TASK GOAL:
Report how many lines of the data below contain "device". Give nothing besides the number.
(EXTRACTED DATA Opens)
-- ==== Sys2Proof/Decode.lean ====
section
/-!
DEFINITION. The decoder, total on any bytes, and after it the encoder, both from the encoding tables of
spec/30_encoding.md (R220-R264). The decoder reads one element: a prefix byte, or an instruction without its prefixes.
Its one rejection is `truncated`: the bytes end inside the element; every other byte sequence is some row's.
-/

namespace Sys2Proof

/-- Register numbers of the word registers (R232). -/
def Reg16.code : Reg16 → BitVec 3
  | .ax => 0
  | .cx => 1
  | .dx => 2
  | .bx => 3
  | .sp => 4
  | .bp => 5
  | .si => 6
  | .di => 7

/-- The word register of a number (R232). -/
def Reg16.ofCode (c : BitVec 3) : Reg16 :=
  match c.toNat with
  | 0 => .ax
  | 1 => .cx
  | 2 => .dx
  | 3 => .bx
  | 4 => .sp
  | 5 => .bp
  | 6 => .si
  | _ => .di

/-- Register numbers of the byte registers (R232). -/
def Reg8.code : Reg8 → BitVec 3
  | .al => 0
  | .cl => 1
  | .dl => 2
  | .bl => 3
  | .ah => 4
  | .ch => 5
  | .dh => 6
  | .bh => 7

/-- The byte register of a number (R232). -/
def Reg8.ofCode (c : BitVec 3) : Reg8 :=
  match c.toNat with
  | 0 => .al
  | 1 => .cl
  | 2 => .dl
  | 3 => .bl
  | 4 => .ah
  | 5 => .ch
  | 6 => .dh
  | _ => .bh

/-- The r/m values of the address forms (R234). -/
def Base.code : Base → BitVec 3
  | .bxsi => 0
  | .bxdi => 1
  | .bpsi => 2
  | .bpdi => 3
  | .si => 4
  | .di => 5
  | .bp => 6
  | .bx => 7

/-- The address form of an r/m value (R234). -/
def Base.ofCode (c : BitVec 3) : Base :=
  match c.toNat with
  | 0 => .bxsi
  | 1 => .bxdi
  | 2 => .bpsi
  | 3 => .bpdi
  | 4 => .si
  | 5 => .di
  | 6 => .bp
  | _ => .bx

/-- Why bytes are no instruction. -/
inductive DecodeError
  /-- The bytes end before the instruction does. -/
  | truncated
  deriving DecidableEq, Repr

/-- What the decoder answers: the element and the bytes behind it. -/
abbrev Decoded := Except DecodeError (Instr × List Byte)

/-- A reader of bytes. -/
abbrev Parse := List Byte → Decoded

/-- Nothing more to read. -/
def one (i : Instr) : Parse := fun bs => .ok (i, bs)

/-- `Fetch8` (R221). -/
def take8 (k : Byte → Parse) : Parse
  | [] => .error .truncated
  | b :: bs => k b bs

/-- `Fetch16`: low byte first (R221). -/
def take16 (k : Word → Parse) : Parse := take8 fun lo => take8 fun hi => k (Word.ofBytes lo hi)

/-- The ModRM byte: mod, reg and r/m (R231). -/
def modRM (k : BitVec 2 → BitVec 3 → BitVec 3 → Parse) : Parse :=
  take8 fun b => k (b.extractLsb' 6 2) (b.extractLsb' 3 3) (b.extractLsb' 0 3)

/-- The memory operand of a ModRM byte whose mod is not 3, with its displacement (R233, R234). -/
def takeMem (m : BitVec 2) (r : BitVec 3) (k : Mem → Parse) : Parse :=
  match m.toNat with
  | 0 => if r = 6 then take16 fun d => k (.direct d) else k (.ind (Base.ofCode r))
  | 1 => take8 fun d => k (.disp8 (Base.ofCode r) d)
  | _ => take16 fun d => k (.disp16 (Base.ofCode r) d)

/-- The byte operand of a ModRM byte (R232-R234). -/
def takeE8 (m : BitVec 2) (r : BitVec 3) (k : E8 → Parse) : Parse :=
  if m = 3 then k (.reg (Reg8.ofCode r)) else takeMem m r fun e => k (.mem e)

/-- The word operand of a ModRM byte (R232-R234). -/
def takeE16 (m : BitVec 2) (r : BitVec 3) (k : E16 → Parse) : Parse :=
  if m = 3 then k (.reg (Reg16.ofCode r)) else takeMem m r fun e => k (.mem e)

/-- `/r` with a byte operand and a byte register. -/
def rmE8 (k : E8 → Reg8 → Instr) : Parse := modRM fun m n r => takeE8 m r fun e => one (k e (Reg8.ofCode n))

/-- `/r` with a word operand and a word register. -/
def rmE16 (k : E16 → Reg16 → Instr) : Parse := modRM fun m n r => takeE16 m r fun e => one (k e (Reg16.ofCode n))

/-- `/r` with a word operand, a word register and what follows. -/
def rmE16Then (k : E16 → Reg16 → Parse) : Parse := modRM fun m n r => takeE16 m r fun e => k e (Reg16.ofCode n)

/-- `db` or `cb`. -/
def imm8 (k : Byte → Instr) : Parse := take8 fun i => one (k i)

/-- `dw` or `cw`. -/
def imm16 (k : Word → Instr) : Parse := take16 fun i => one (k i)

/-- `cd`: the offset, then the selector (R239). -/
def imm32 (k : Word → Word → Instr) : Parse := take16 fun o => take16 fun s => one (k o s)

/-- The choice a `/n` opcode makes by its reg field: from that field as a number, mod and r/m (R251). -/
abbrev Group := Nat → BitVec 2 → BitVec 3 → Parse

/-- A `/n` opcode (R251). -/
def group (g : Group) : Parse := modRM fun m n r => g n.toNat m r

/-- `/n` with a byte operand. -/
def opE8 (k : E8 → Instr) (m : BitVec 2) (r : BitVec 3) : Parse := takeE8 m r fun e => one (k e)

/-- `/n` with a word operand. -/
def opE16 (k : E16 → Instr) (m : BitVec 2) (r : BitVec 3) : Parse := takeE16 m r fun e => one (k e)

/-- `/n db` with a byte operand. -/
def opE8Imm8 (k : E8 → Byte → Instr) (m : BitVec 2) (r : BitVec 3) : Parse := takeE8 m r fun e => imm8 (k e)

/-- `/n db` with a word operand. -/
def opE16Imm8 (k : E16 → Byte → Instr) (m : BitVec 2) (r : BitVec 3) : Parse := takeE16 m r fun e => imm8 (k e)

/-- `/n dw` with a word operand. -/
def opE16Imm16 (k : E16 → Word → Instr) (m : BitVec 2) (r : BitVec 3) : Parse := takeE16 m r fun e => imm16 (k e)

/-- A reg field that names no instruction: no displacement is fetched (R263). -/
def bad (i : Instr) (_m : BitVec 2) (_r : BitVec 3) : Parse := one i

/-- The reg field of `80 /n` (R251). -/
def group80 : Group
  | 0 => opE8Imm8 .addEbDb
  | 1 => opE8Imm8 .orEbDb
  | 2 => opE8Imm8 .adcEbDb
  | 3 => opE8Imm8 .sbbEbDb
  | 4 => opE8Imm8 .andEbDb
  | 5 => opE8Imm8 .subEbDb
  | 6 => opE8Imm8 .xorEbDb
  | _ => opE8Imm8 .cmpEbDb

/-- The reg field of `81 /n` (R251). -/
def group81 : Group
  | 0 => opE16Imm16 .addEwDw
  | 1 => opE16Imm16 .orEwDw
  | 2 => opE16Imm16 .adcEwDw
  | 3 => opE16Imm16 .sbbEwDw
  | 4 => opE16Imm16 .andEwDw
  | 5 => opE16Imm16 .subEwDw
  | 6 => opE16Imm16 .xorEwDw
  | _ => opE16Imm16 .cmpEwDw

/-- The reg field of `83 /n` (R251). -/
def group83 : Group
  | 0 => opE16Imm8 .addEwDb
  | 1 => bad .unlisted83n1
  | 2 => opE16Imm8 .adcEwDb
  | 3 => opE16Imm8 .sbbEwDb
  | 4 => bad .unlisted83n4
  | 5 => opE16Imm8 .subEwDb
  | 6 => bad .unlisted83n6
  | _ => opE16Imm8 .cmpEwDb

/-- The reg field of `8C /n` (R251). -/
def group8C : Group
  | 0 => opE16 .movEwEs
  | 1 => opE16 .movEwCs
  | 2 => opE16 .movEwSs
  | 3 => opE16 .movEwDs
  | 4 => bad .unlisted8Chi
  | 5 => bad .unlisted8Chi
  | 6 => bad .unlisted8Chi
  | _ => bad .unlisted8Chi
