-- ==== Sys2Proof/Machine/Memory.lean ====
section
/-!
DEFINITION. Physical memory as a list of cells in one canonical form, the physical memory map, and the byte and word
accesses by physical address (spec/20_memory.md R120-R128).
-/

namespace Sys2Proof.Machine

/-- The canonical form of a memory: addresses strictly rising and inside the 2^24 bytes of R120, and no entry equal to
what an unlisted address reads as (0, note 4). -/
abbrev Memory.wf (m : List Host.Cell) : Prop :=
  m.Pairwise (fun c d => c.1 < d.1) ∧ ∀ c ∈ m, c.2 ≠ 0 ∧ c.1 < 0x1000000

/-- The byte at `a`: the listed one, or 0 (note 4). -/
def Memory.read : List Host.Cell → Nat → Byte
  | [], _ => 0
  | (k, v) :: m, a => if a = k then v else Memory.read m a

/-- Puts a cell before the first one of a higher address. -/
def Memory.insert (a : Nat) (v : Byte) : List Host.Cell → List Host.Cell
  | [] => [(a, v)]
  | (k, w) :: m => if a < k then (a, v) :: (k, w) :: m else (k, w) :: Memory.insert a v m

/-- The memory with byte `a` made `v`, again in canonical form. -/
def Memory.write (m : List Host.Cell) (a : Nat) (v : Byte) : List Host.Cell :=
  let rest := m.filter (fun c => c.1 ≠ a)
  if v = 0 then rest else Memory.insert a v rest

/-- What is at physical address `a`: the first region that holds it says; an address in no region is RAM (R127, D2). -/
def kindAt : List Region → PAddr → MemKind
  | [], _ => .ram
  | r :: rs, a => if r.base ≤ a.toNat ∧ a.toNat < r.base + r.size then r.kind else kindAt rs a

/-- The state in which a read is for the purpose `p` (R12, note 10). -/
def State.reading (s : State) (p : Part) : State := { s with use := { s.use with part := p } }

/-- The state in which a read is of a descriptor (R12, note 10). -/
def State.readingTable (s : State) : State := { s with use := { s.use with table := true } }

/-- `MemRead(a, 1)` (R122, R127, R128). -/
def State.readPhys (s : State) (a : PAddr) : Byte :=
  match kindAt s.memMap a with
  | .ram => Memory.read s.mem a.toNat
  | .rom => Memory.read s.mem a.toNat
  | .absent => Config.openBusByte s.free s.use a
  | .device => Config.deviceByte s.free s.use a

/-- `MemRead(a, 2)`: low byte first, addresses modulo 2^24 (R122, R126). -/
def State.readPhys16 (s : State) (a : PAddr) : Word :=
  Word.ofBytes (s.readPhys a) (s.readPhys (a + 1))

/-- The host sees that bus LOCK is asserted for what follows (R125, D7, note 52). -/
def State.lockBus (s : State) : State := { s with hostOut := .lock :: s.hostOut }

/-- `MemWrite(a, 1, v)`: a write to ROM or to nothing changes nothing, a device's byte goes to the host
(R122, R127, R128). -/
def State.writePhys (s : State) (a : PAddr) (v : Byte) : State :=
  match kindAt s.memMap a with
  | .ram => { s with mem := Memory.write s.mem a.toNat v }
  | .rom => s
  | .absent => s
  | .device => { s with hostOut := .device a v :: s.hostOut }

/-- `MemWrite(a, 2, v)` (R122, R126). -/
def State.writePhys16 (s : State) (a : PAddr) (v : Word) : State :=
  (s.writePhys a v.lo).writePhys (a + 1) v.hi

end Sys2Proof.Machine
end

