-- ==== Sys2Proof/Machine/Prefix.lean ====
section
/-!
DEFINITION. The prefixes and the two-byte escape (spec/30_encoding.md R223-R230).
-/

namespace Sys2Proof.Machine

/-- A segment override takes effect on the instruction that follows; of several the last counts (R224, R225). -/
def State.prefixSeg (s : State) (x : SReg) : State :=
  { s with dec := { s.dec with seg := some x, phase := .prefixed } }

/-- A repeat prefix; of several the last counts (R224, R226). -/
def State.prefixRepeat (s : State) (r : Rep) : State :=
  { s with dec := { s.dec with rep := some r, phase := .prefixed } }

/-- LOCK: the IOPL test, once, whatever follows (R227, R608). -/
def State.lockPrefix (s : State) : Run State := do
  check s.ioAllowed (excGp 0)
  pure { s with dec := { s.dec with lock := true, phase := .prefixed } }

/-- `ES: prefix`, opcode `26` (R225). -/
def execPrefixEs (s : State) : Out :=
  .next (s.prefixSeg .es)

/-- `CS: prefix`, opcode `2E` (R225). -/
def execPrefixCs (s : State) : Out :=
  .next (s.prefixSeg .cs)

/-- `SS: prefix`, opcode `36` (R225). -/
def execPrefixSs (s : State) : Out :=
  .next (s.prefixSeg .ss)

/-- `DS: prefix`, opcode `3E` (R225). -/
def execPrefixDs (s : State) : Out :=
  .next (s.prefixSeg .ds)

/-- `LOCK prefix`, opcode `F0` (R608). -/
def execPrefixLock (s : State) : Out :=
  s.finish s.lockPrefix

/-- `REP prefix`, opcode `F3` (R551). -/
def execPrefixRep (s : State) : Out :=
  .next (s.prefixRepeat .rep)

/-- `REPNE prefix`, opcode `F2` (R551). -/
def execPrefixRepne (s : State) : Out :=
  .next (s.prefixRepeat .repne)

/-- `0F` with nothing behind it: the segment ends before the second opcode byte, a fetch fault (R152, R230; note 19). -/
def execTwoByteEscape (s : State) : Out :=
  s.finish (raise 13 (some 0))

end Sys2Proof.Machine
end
(EXTRACTED DATA Closes)
RESULT:
3